Mezz’ora più tardi, Castle e Beckett fecero la loro entrata al distretto. Appena li vide, la Gates li chiamò nel suo ufficio e chiese alla donna un rapporto completo di quello che era successo la sera prima. L’aveva già sentito dallo scrittore, ma voleva anche la sua versione. Quando la detective ebbe concluso, videro arrivare Ryan ad Esposito e uscirono dall’ufficio per incontrarsi con loro davanti alla lavagna segnata con il caso Smith. Stranamente li seguì anche il capitano. Voleva essere informata su tutte le novità di quel caso in tempo reale. Quando i due detective videro Kate le sorrisero sollevati.
“Bentornata Beckett. Se volevi ancora ferie bastava chiedere! Non credo ci fosse bisogno di farsi fare a pezzetti…” la salutò Ryan.
“Cercherò di seguire il tuo consiglio” rispose la donna ridendo. Poi tornò più seria. “Allora avete qualcosa di nuovo?”
“Dipende da cosa vuoi partire” disse Esposito, mentre attaccava alla lavagna una foto di Max Kastor. “C’è ne per tutti i gusti. Smith o Kastor?” Beckett girò appena la testa per lanciare un’occhiata alla porta della stanza interrogatori dove Rick le aveva detto essere il suo salvatore. Si morse il labbro inferiore incerta. Il caso Smith o il caso Beckett?

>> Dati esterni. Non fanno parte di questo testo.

/-! ## The end of a receive -/

/-- A receive whose last byte reaches DONE within the budget ends there, and asks for no further byte (R183). -/
theorem exec_rxRecv_of_done {base max : Idx} {xs : List Byte} {x : Byte} {rest : List SrcAnswer}
    (hf : s.fstat.fault = false) (hwin : base.toNat + max.toNat ≤ s.params.cap.toNat) (hlen : xs.length < max.toNat)
    (hopen : (rxAfter ty xs).state ≠ .done) (hdone : (rxAfter ty (xs ++ [x])).state = .done)
    (hsrc : s.src = (xs ++ [x]).map .byte ++ rest) :
    exec (.rxRecv ty base max) s =
      .next (State.recvFinish ty base.toNat { s.received ty base.toNat (xs ++ [x]) with src := rest }) := by
  have hlast : (s.received ty base.toNat xs).recvByte ty base.toNat x = s.received ty base.toNat (xs ++ [x]) := by
    rw [State.received, State.received, State.taken_append, State.taken_cons, State.taken_nil]
  rw [List.map_append, List.append_assoc] at hsrc
  rw [exec_rxRecv_of_bytes hf hwin hlen.le hopen hsrc, List.map_singleton, List.singleton_append,
    State.recvLoop_byte _ _ _ _ _ _ (by rwa [State.received_rx]) (by rw [State.received_rx]; exact rxAfter_n_ne _ hlen),
    hlast, State.recvLoop_done _ _ _ _ _ (by rwa [State.received_rx])]

/-- The end of a receive stores nothing (R178, R179). -/
theorem State.bytes_recvFinish (s : State) (ty : PacketType) (base a n : Nat) :
    (s.recvFinish ty base).bytes a n = s.bytes a n := by
  obtain ⟨-, e⟩ | ⟨-, st, r0, r1, -, e⟩ := s.recvFinish_cases ty base
  · rw [e, State.bytes_answer]
  · rw [e, State.bytes_answer]
    exact State.bytes_congr _ _ _ _ fun _ _ _ => rfl

/-- The validator accepts a field that is the checksum of the payload (R179). -/
theorem State.recvFinish_of_valid {base : Nat} (hty : ty ≠ .ack)
    (hfield : s.rxField base = some (csum (s.rxPayload base))) :
    s.recvFinish ty base =
      { s with rx := { s.rx with csum := csum (s.rxPayload base) } }.answer .ok s.rx.n s.rx.mark := by
  have hvalid : validateStatus (s.rxField base) (csum (s.rxPayload base)) = .ok := by
    rw [hfield]
    exact if_pos rfl
  rw [State.recvFinish, if_neg hty]
  simp only [hvalid]

/-- The two digits that the writer puts out are the checksum (R65, R112, R156). -/
theorem IsChecksumField.hexPair_eq (h : IsChecksumField payload c0 c1) : hexPair c0 c1 = some (csum payload) := by
  obtain ⟨h0, h1⟩ := h
  rw [hexPair_of_digits h0.isHexDigit h1.isHexDigit, Nat.div_add_mod', ← csum_toNat, BitVec.ofNat_toNat,
    BitVec.setWidth_eq]

/-! ## The packet in the window -/

theorem State.bytes_eq_append {a : Nat} {xs ys : List Byte} (h : s.bytes a (xs ++ ys).length = xs ++ ys) :
    s.bytes a xs.length = xs ∧ s.bytes (a + xs.length) ys.length = ys := by
  rw [List.length_append, State.bytes_add] at h
  exact List.append_inj h (s.bytes_length a _)

/-- Where a packet lies in `BUF`, its payload lies behind the marker and its digits behind the `#` (R65). -/
theorem State.bytes_of_packet {a : Nat}
    (h : s.bytes a (m :: payload ++ [0x23, c0, c1]).length = m :: payload ++ [0x23, c0, c1]) :
    s.bytes (a + 1) payload.length = payload ∧ s.byteAt (a + (payload.length + 1) + 1) = c0 ∧
      s.byteAt (a + (payload.length + 1) + 2) = c1 := by
  obtain ⟨hhead, htail⟩ := s.bytes_eq_append h
  have hpayload := (State.bytes_eq_append (s := s) (xs := [m]) (ys := payload) hhead).2
  have hdigits : [s.byteAt (a + (payload.length + 1)), s.byteAt (a + (payload.length + 1) + 1),
      s.byteAt (a + (payload.length + 1) + 2)] = [0x23, c0, c1] := htail
  injection hdigits with _ hdigits
  injection hdigits with hc0 hdigits
  injection hdigits with hc1 _
  exact ⟨hpayload, hc0, hc1⟩

/-- Where `RX.mark` and `RX.hash` bound a packet in the window, the validator finds its payload and its field (R179). -/
theorem State.validated_of_packet {base : Nat}
    (h : s.bytes (base + s.rx.mark.toNat) (m :: payload ++ [0x23, c0, c1]).length = m :: payload ++ [0x23, c0, c1])
    (hhash : s.rx.hash.toNat = s.rx.mark.toNat + (payload.length + 1)) :
    s.rxPayload base = payload ∧ s.rxField base = hexPair c0 c1 := by
  obtain ⟨hpayload, hc0, hc1⟩ := s.bytes_of_packet h
  have hlen : s.rx.hash.toNat - (s.rx.mark.toNat + 1) = payload.length := by omega
  rw [State.rxPayload, State.rxField, hlen, hhash, ← Nat.add_assoc, hc0, hc1]
  exact ⟨hpayload, rfl⟩

/-- The registers at the end of a packet that no garbage precedes (R175 to R177). -/
theorem rxAfter_packet (hm : IsMarker ty m) (hclean : payloadClean false payload = true) (c0 c1 : Byte) :
    (rxAfter ty (m :: payload ++ [0x23, c0])).state = .suffix ∧
      rxAfter ty (m :: payload ++ [0x23, c0, c1]) =
        ⟨.done, false, 2, BitVec.ofNat 16 (payload.length + 4), 0, BitVec.ofNat 16 (payload.length + 1), 0⟩ := by
  have hopen : rxAfter ty (m :: payload ++ [0x23, c0]) = _ :=
    foldl_take_packet_but_last hm hclean (r := Rx.reset) rfl rfl rfl c0
  have hsplit : m :: payload ++ [0x23, c0, c1] = (m :: payload ++ [0x23, c0]) ++ [c1] := by simp
  rw [hsplit, rxAfter_concat, hopen, Rx.take_suffix rfl]
  refine ⟨rfl, ?_⟩
  rw [idx_add_ofNat_add_one, show Rx.reset.n = 0 from rfl, zero_add, zero_add, zero_add]
  rfl

/-- The end of a receive of a packet that carries its payload's checksum (R162, R179). -/
theorem State.recvFinish_packet {base : Nat} (hm : IsMarker ty m) (hfield : IsChecksumField payload c0 c1)
    (hlen : payload.length + 4 < 65536)
    (hrx : s.rx =
      ⟨.done, false, 2, BitVec.ofNat 16 (payload.length + 4), 0, BitVec.ofNat 16 (payload.length + 1), 0⟩)
    (hbytes : s.bytes base (m :: payload ++ [0x23, c0, c1]).length = m :: payload ++ [0x23, c0, c1]) :
    Responds (s.recvFinish ty base) .ok (BitVec.ofNat 16 (payload.length + 4)) 0 ∧
      (s.recvFinish ty base).src = s.src ∧
      (s.recvFinish ty base).bytes base (payload.length + 4) = m :: payload ++ [0x23, c0, c1] ∧
      (s.recvFinish ty base).bytes (base + 1) payload.length = payload := by
  have hmark : s.rx.mark.toNat = 0 := by
    rw [hrx]
    rfl
  have hhash : s.rx.hash.toNat = payload.length + 1 := by
    rw [hrx, BitVec.toNat_ofNat, Nat.mod_eq_of_lt (by omega)]
  have hpacketLen : (m :: payload ++ [0x23, c0, c1]).length = payload.length + 4 := by simp
  obtain ⟨hpayload, hdigits⟩ :=
    State.validated_of_packet (base := base) (by rw [hmark]; exact hbytes) (by rw [hhash, hmark, Nat.zero_add])
  rw [State.bytes_recvFinish, State.bytes_recvFinish, ← hpacketLen,
    State.recvFinish_of_valid hm.ne_ack (by rw [hpayload, hdigits, hfield.hexPair_eq]), hrx, hpacketLen]
  exact ⟨State.responds_answer _ _ _ _, rfl, hpacketLen ▸ hbytes, (State.bytes_of_packet hbytes).1⟩

/-- A receive of a packet that carries its payload's checksum accepts it (R162, R183). -/
theorem exec_rxRecv_packet {base max : Idx} {packet : List Byte} {rest : List SrcAnswer} (hf : s.fstat.fault = false)
    (hwin : base.toNat + max.toNat ≤ s.params.cap.toNat) (hclean : payloadClean false payload = true)
    (hpacket : IsPacket ty payload packet) (hlen : payload.length + 4 ≤ max.toNat)
    (hsrc : s.src = packet.map .byte ++ rest) :
    ∃ u, exec (.rxRecv ty base max) s = .next u ∧ Responds u .ok (BitVec.ofNat 16 (payload.length + 4)) 0 ∧
      u.src = rest ∧ u.bytes base.toNat (payload.length + 4) = packet ∧
      u.bytes (base.toNat + 1) payload.length = payload := by
  obtain ⟨m, c0, c1, hm, hfield, rfl⟩ := hpacket
  have hmax := max.isLt
  have hsplit : m :: payload ++ [0x23, c0, c1] = (m :: payload ++ [0x23, c0]) ++ [c1] := by simp
  have hopenLen : (m :: payload ++ [0x23, c0]).length = payload.length + 3 := by simp
  have hpacketLen : (m :: payload ++ [0x23, c0, c1]).length = payload.length + 4 := by simp
  obtain ⟨hopen, hend⟩ := rxAfter_packet hm hclean c0 c1
  have hexec := exec_rxRecv_of_done hf hwin (by omega) (by rw [hopen]; exact RxState.noConfusion)
    (by rw [← hsplit, hend]) (hsplit ▸ hsrc)
  rw [← hsplit] at hexec
  have hbytes := s.bytes_received (xs := m :: payload ++ [0x23, c0, c1]) ty base.toNat (by omega)
  refine ⟨_, hexec, State.recvFinish_packet hm hfield (by omega) ((s.received_rx ..).trans hend) ?_⟩
  refine (State.bytes_of_buf _ _ ?_ ?_ _ _).trans hbytes
  · rfl
  · rfl
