-- ==== Sys2Proof/Word.lean ====
section
/-! DEFINITION. The word types of CORE. -/

namespace Sys2Proof

/-- The addressable unit, `bits8` (00_scope.md section 5; 20_memory.md R30). -/
abbrev Byte := BitVec 8

/-- A QuantizedSample, `bits16` in two's complement (20_memory.md R33). -/
abbrev Quantized := BitVec 16

/-- A Sample, a binary32 bit pattern (40_quantizer.md R80). -/
abbrev Sample := BitVec 32

end Sys2Proof
end

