-- ==== Sys2Proof/Machine/Operands.lean ====
section
/-! DEFINITION. The operand forms: which request can be presented, and the operands assembled from bytes
(30_encoding.md R67). -/

namespace Sys2Proof.Machine

/-- A request that can be presented (10_state.md R15; 93_implementation_defined.md U26): no sequence is longer than
its length field tells, and the operand of fixed size has that size. A request with an illegal command may carry
any operands (30_encoding.md R61). -/
def presentable (fl : Nat) (r : Request) : Bool :=
  r.lengthsOk &&
    match decodeCmd r.cmd with
    | .ok i => i.operandsOk fl r
    | .error _ => true

/-- A request presented while IDLE: accepted when it can be presented, else it is no request and has no effect
(log 6). -/
def offer (r : Request) (s : State) : State := if presentable s.frameLength r then accept r s else s

/-- The packet byte space `RAW` of VAL, VALS and DEC (20_memory.md R30). -/
def Txn.raw (t : Txn) : Memory := Memory.ofBytes t.req.raw

/-- The payload bytes a packet with this `typ` holds: `typ = 0 ? 2*FRAME_LENGTH : 0` (10_state.md R19). -/
def payloadBytes (fl : Nat) (typ : BitVec 1) : Nat := if typ = 0#1 then Config.payloadSize fl else 0

/-- `expected_len` (30_encoding.md R56), a natural number that never wraps; `ExtLen` is unsigned (20_memory.md R34). -/
def expectedLength (fl : Nat) (typ : BitVec 1) (extLen : Byte) : Nat :=
  Config.headerSize + payloadBytes fl typ + extLen.toNat

/-- `lane_field` (43_encoder.md R128): the name in the leading bytes, `0x00` in the rest. -/
def laneField (lane : List Byte) : List Byte := lane ++ List.replicate (Config.laneSize - lane.length) 0x00#8

/-- The length of the lane name in `RAW[1..4)` once trailing `0x00` is stripped: the loop of 45_decoder.md R170, which
starts at `m = 3` (R175). -/
def laneLength (raw : Memory) : Nat → Except Fault Nat
  | 0 => .ok 0
  | m + 1 => do
    let b ← raw.read (m + 1)
    if b = 0x00#8 then laneLength raw m else return m + 1

/-- A request that carries operands of zeros: frames and payload of zero samples, empty sequences. -/
def zeroRequest (fl : Nat) (cmd : Byte) : Request :=
  { cmd := cmd, qfIn := List.replicate fl 0#16, plIn := List.replicate (Config.payloadSize fl) 0x00#8
    audio := List.replicate fl 0#32 }

end Sys2Proof.Machine
end

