-- ==== Sys2Proof/Machine/Dispatch.lean ====
section
/-! DEFINITION. One arm per row of the opcode table. -/

namespace Sys2Proof.Machine

/-- What an instruction does, in the transaction in progress. -/
def exec (i : Instr) (s : State) : Host.Outcome State Fault Refusal :=
  match i with
  | .quant => Sys2Proof.Machine.execQuant s
  | .dequant => Sys2Proof.Machine.execDequant s
  | .issil => Sys2Proof.Machine.execIssil s
  | .fser => Sys2Proof.Machine.execFser s
  | .fdes => Sys2Proof.Machine.execFdes s
  | .enc => Sys2Proof.Machine.execEnc s
  | .val => Sys2Proof.Machine.execVal s
  | .vals => Sys2Proof.Machine.execVals s
  | .dec => Sys2Proof.Machine.execDec s
  | .pktN => Sys2Proof.Machine.execPktN s
  | .pktS => Sys2Proof.Machine.execPktS s

end Sys2Proof.Machine
end

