-- ==== Sys2Proof/Machine/Step.lean ====
section
/-! DEFINITION. The step: the host's input of the step first, then the block. -/

namespace Sys2Proof.Machine

/-- One step (logs 3 to 5). RESET acts in every state (70_reset_and_hazards.md R220). A request is accepted by an
IDLE block only (10_state.md R23); presented while BUSY it is not accepted and has no effect on the transaction in
progress (R225). Otherwise the block goes on with what it is doing. -/
def step (s : State) : Host.Outcome State Fault Refusal :=
  match nextInput s with
  | .reset => .next (applyReset (takeInput s))
  | .quiet => advance (takeInput s)
  | .request r =>
    match s.activity with
    | .idle => .next (offer r (takeInput s))
    | .busy _ => advance (takeInput s)

/-- `s` with the word `w` of `nbits` bits where the next step fetches. -/
def State.withFetchWord (s : State) (nbits w : Nat) : State := placeWord s nbits w

end Sys2Proof.Machine
end

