/-! ## Silence Detector and Frame Codec -/

/-- ISSIL (R100): true exactly when every element is `0x0000`; never an error. -/
def Obligations.IssilAnswersAllZero : Prop :=
  decodeCmd 0x02#8 = .ok .issil ∧
  ∀ (s : State) (t : Txn), s.activity = .busy t →
    ((∀ q ∈ t.req.qfIn, q = 0x0000#16) →
      exec .issil s = .next (s.completed { status := 0x0003#16, results := .nothing })) ∧
    ((∃ q ∈ t.req.qfIn, q ≠ 0x0000#16) →
      exec .issil s = .next (s.completed { status := 0x0001#16, results := .nothing }))

/-- The threshold on the floating-point side (R102): in values, and as the bit patterns the rule lists. -/
def Obligations.SilenceThreshold : Prop :=
  (∀ audio : List Sample, isSilent (audio.map quantize) = true ↔
    ∀ w ∈ audio, class32 w = .nan ∨ (class32 w = .finite ∧ |value32 w| < 1 / 65534)) ∧
  ∀ w : Sample, (class32 w = .finite ∧ |value32 w| < 1 / 65534) ↔
    (w.toNat ≤ 0x37800100 ∨ (0x80000000 ≤ w.toNat ∧ w.toNat ≤ 0xB7800100))

/-- FSER (R110): `PL_OUT[2i]` is the low byte of sample `i`, `PL_OUT[2i+1]` its high byte; never an error. The
`MemWrite`s of ENC at packet offsets `5 + 2i` write the same bytes. -/
def Obligations.FserStoresLowByteFirst : Prop :=
  decodeCmd 0x03#8 = .ok .fser ∧
  ∀ (s : State) (t : Txn), s.activity = .busy t → t.req.qfIn.length = s.frameLength →
    ∃ pl : List Byte, exec .fser s = .next (s.completed { status := 0x0001#16, results := .payload pl }) ∧
      pl.length = 2 * s.frameLength ∧
      (∀ (i : Nat) (q : Quantized), t.req.qfIn[i]? = some q →
        pl[2 * i]? = some (q.extractLsb' 0 8) ∧ pl[2 * i + 1]? = some (q.extractLsb' 8 8)) ∧
      ∀ m : Memory, writeSamples m 5 t.req.qfIn = writeBytes m 5 pl

/-- FDES (R112): sample `i` takes its high byte from the higher offset; never an error. The `MemRead`s of DEC at
packet offsets `5 + 2i` give the same samples. -/
def Obligations.FdesLoadsHighByteFromHigherOffset : Prop :=
  decodeCmd 0x04#8 = .ok .fdes ∧
  ∀ (s : State) (t : Txn), s.activity = .busy t → t.req.plIn.length = 2 * s.frameLength →
    ∃ qf : List Quantized, exec .fdes s = .next (s.completed { status := 0x0001#16, results := .frame qf }) ∧
      qf.length = s.frameLength ∧
      (∀ (i : Nat) (lo hi : Byte), t.req.plIn[2 * i]? = some lo → t.req.plIn[2 * i + 1]? = some hi →
        qf[i]? = some (hi ++ lo)) ∧
      ∀ header rest : List Byte, header.length = 5 →
        readSamples (Memory.ofBytes (header ++ t.req.plIn ++ rest)) 5 s.frameLength = .ok qf

/-- FDES undoes FSER and FSER undoes FDES, as the block runs them (R113). -/
def Obligations.FrameCodecIsABijection : Prop :=
  ∀ (s₁ s₂ : State) (t₁ t₂ : Txn), s₁.activity = .busy t₁ → s₂.activity = .busy t₂ →
    (exec .fser s₁ = .next (s₁.completed { status := 0x0001#16, results := .payload t₂.req.plIn }) →
      exec .fdes s₂ = .next (s₂.completed { status := 0x0001#16, results := .frame t₁.req.qfIn })) ∧
    (t₂.req.plIn.length = 2 * s₂.frameLength →
      exec .fdes s₂ = .next (s₂.completed { status := 0x0001#16, results := .frame t₁.req.qfIn }) →
      exec .fser s₁ = .next (s₁.completed { status := 0x0001#16, results := .payload t₂.req.plIn }))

“Parti da Smith” dichiarò dopo qualche secondo, appoggiandosi a braccia conserte si schiena alla sua scrivania. Castle le si posizionò subito accanto. La Gates appena più in là di loro, in piedi. Esposito annuì e cominciò.
“Allora, per prima cosa la scientifica ha concluso gli esami balistici sulla pistola ritrovata in mano a Maddox. È la stessa arma che ha ucciso Smith.”
“Quindi l’ha ucciso davvero lui…” commentò Castle con un sospiro.
“Già. E c’è di più” continuò Ryan. “Hanno controllato anche l’olio trovato sulle ruote dell’auto della vittima. Olio per navi, di un tipo particolare, usato solo per pochi yacht per lunghi viaggi. Abbiamo fatto un controllo e siamo risaliti a una rimessa del porto. Il proprietario è alle Hawaii da tre settimane, quindi il magazzino era vuoto negli ultimi tempi. Siamo tornati proprio ora da lì”
“La serratura era scassinata e all’interno abbiamo visto gli oggetti che Lanie aveva elencato come probabili armi della tortura. Per terra era pieno di sigarette. Su un tavolo abbiamo trovato un coltello militare e un taser di medie dimensioni. Oltre a questo c’era pure una tinozza piena d’acqua, abbastanza profonda per infilarci completamente la testa di un uomo” elencò Esposito.
“Inoltre abbiamo trovato anche un piccolo ripostiglio in cui pensiamo abbia rinchiuso Smith. Era pieno di sangue” commentò Ryan nauseato dal lavoro che aveva compiuto Maddox. “La scientifica sta facendo i rilevamenti, ma quasi certamente è il luogo in cui Maddox ha tenuto sequestrato, torturato e ucciso Smith. Da lì, lo ha poi caricato nell’auto della stessa vittima, con cui probabilmente l’aveva rapito, e lo ha portato al ponte sotto cui l’abbiamo ritrovato. Dai filmati delle telecamere ho notato l’auto di Smith passare sul ponte prima in un senso e un quarto d’ora dopo nell’altro”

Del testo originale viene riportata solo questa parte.